Once you find a line containing the word "structure" in the entries below, copy it.

Available data:
BEGIN
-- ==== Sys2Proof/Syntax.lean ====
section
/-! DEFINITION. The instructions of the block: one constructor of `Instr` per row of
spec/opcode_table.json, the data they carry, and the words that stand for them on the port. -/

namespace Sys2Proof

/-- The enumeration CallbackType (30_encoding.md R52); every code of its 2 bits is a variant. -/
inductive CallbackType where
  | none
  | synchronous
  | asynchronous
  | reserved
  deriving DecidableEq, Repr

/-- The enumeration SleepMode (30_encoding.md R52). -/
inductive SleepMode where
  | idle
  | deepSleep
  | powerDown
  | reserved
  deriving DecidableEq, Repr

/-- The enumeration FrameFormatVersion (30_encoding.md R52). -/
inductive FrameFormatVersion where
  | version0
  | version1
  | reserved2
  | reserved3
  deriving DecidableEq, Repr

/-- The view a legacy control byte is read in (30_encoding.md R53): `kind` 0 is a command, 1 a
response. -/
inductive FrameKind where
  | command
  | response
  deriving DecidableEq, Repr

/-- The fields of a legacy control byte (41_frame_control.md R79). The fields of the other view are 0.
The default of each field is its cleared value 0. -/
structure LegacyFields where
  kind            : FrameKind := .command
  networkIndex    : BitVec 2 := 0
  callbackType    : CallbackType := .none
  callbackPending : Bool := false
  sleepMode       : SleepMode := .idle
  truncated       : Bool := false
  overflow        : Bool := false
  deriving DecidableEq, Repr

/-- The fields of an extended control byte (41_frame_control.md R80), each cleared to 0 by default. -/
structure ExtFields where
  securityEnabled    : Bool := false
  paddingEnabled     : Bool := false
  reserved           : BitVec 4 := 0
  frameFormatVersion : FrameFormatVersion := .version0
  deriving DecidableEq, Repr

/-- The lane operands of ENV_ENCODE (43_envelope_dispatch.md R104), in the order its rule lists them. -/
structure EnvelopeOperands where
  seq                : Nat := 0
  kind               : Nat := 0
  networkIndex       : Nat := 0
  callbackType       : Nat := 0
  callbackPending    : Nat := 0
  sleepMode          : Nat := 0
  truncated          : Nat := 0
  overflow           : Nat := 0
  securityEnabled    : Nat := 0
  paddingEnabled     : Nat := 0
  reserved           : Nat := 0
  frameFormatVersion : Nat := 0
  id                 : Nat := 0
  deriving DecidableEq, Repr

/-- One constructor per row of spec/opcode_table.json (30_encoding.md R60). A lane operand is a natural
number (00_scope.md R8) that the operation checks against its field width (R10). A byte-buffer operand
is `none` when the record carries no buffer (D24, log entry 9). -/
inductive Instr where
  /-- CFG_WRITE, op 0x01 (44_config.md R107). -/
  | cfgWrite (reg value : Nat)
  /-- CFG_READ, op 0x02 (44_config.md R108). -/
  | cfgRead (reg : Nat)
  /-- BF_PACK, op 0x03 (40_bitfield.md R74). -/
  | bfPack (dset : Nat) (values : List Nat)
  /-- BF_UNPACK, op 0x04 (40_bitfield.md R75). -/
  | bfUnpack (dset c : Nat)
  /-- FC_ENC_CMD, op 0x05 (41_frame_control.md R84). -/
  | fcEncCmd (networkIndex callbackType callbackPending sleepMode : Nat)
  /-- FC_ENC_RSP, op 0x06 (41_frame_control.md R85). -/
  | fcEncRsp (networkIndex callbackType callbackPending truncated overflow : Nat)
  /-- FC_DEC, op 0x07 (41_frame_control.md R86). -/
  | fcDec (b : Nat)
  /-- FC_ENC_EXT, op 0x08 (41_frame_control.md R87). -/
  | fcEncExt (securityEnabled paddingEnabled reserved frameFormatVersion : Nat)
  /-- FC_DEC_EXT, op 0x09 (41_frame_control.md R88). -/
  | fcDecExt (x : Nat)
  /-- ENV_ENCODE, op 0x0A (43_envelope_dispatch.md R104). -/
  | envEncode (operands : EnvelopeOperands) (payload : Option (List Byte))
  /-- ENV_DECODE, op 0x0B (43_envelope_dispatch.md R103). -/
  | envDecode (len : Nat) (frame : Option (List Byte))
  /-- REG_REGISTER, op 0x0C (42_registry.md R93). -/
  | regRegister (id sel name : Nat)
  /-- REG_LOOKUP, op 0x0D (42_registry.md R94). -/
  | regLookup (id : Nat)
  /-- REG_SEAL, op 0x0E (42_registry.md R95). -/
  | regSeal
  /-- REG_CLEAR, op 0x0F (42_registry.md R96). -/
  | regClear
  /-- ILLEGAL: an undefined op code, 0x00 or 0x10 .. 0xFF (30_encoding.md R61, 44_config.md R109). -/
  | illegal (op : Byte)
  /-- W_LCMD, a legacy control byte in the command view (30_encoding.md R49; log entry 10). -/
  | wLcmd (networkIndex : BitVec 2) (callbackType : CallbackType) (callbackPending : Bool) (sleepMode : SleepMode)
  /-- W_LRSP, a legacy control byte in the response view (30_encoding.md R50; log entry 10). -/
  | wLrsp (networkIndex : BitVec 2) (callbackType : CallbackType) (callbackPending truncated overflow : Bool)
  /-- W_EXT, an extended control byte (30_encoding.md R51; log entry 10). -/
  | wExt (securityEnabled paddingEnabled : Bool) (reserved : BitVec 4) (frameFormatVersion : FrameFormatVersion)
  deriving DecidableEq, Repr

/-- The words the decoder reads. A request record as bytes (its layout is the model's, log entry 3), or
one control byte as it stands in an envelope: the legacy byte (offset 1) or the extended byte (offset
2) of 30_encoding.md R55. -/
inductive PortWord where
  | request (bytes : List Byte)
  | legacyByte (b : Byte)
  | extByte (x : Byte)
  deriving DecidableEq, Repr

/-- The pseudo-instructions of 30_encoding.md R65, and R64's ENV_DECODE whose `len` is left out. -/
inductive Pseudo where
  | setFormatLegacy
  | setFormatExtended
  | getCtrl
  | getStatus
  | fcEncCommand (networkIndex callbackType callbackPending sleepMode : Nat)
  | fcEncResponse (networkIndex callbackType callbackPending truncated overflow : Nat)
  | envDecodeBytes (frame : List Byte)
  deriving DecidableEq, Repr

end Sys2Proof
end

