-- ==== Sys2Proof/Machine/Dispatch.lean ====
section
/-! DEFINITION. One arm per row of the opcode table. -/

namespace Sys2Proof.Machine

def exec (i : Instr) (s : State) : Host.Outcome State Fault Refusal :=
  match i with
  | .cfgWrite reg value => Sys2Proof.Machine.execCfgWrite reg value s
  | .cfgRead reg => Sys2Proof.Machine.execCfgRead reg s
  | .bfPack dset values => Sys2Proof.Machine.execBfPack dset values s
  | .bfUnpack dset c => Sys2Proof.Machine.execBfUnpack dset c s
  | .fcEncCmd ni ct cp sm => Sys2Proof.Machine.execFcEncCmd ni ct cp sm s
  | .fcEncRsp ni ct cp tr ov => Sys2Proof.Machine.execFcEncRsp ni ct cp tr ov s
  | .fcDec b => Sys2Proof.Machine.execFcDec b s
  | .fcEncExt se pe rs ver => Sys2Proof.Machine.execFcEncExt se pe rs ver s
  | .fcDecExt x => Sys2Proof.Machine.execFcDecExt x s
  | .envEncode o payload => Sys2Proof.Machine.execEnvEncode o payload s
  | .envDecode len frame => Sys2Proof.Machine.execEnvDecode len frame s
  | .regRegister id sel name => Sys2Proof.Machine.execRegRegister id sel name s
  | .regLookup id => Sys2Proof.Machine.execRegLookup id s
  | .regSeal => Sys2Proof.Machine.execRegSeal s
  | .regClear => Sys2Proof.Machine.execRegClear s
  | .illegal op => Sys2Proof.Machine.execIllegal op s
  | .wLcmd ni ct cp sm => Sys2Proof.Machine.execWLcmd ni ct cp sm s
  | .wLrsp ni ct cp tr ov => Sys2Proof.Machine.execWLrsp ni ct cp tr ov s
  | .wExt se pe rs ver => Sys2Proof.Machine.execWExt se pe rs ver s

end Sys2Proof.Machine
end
END
Written response:
structure LegacyFields where
structure ExtFields where
structure EnvelopeOperands where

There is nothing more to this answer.